Read through the entries below and copy each line where "imageUsed" turns up.

DATA LISTING section start

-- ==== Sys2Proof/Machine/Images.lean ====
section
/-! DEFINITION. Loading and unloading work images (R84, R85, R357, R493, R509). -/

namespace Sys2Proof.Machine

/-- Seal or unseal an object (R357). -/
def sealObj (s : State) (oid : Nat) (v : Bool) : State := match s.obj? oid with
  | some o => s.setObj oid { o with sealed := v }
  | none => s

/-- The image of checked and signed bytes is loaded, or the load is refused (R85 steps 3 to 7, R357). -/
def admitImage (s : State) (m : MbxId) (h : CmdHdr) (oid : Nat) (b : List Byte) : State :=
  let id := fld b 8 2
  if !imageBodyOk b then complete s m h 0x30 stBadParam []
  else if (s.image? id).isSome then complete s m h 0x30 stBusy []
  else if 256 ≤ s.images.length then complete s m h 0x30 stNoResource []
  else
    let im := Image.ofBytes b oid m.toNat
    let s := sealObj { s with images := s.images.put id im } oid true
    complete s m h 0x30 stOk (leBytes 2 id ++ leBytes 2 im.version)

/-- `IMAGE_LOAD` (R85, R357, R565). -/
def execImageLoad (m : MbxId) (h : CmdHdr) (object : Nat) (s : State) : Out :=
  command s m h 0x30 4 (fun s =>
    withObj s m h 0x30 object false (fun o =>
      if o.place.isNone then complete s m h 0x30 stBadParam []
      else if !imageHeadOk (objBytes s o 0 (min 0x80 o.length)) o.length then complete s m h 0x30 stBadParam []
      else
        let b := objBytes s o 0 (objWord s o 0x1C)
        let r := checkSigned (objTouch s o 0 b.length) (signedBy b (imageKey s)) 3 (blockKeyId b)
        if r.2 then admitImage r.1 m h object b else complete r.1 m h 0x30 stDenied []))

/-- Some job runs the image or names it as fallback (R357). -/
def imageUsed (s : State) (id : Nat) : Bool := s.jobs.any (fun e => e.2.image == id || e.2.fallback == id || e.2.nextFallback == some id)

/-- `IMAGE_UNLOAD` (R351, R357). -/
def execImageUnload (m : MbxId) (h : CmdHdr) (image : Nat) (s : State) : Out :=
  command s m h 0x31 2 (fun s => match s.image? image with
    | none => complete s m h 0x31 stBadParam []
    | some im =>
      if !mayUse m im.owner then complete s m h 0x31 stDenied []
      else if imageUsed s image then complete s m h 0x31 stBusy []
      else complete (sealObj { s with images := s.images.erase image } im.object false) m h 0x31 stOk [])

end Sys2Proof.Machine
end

DATA LISTING section end
DATA LISTING section start

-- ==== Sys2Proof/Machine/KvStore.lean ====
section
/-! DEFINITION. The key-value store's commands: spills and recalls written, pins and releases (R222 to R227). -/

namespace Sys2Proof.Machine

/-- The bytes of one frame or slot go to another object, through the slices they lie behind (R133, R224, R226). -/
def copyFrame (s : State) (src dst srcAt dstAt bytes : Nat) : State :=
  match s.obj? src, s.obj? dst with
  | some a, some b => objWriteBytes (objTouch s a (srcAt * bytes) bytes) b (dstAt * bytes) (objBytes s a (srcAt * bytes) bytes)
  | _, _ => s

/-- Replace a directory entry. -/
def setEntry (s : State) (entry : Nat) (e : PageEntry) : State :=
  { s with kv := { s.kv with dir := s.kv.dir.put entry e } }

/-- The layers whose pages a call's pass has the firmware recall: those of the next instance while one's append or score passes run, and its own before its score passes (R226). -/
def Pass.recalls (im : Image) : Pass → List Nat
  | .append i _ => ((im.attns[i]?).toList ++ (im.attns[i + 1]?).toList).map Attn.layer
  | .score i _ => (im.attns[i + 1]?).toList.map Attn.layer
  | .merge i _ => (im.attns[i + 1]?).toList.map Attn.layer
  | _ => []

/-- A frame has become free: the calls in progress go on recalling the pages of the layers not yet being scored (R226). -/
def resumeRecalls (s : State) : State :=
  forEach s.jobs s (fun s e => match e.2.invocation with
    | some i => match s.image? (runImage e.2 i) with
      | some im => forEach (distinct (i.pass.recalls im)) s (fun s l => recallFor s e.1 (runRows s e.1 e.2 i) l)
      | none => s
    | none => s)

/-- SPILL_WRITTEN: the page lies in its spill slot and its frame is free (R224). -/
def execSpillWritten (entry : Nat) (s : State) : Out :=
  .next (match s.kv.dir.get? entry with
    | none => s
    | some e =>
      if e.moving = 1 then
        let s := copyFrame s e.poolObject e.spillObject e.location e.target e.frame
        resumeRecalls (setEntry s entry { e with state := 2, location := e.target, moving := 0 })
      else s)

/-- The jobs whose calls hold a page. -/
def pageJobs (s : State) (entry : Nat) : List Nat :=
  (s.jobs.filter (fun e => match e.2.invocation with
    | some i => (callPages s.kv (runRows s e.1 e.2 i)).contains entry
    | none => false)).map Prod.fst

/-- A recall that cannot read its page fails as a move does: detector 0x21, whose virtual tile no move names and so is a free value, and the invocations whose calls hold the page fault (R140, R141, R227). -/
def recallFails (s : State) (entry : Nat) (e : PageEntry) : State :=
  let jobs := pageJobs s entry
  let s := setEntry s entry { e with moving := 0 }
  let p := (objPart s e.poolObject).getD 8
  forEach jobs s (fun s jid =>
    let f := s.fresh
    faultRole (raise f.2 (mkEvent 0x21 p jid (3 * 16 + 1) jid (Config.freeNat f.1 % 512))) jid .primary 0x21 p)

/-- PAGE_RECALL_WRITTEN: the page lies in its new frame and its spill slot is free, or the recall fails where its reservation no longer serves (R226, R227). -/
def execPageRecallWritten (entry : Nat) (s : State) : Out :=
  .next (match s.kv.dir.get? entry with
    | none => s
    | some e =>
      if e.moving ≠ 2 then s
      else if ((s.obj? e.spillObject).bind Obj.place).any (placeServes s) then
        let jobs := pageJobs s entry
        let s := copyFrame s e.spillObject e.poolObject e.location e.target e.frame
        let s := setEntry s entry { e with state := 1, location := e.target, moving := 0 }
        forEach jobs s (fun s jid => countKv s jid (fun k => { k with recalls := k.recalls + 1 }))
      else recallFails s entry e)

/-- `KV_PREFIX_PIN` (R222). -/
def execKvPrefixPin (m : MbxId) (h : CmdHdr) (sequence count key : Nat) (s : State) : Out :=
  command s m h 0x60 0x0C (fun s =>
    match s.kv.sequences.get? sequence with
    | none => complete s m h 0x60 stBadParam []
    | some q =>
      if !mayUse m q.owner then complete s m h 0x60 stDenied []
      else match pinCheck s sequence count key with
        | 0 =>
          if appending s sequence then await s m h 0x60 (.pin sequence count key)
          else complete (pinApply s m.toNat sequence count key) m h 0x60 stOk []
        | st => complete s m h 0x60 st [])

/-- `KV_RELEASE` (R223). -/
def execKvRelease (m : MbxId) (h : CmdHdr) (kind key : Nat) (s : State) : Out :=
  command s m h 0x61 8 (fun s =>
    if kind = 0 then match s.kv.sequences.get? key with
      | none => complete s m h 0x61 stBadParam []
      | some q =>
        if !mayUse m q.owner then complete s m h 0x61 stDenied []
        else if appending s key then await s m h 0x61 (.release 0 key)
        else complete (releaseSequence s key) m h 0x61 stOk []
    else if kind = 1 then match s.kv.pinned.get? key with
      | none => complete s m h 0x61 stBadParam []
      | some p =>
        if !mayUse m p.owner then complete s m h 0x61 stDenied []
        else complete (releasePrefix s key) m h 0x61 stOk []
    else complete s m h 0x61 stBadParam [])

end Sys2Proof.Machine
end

DATA LISTING section end

■ **RESPONSE TO THE EXERCISE**:
def imageUsed (s : State) (id : Nat) : Bool := s.jobs.any (fun e => e.2.image == id || e.2.fallback == id || e.2.nextFallback == some id)
      else if imageUsed s image then complete s m h 0x31 stBusy []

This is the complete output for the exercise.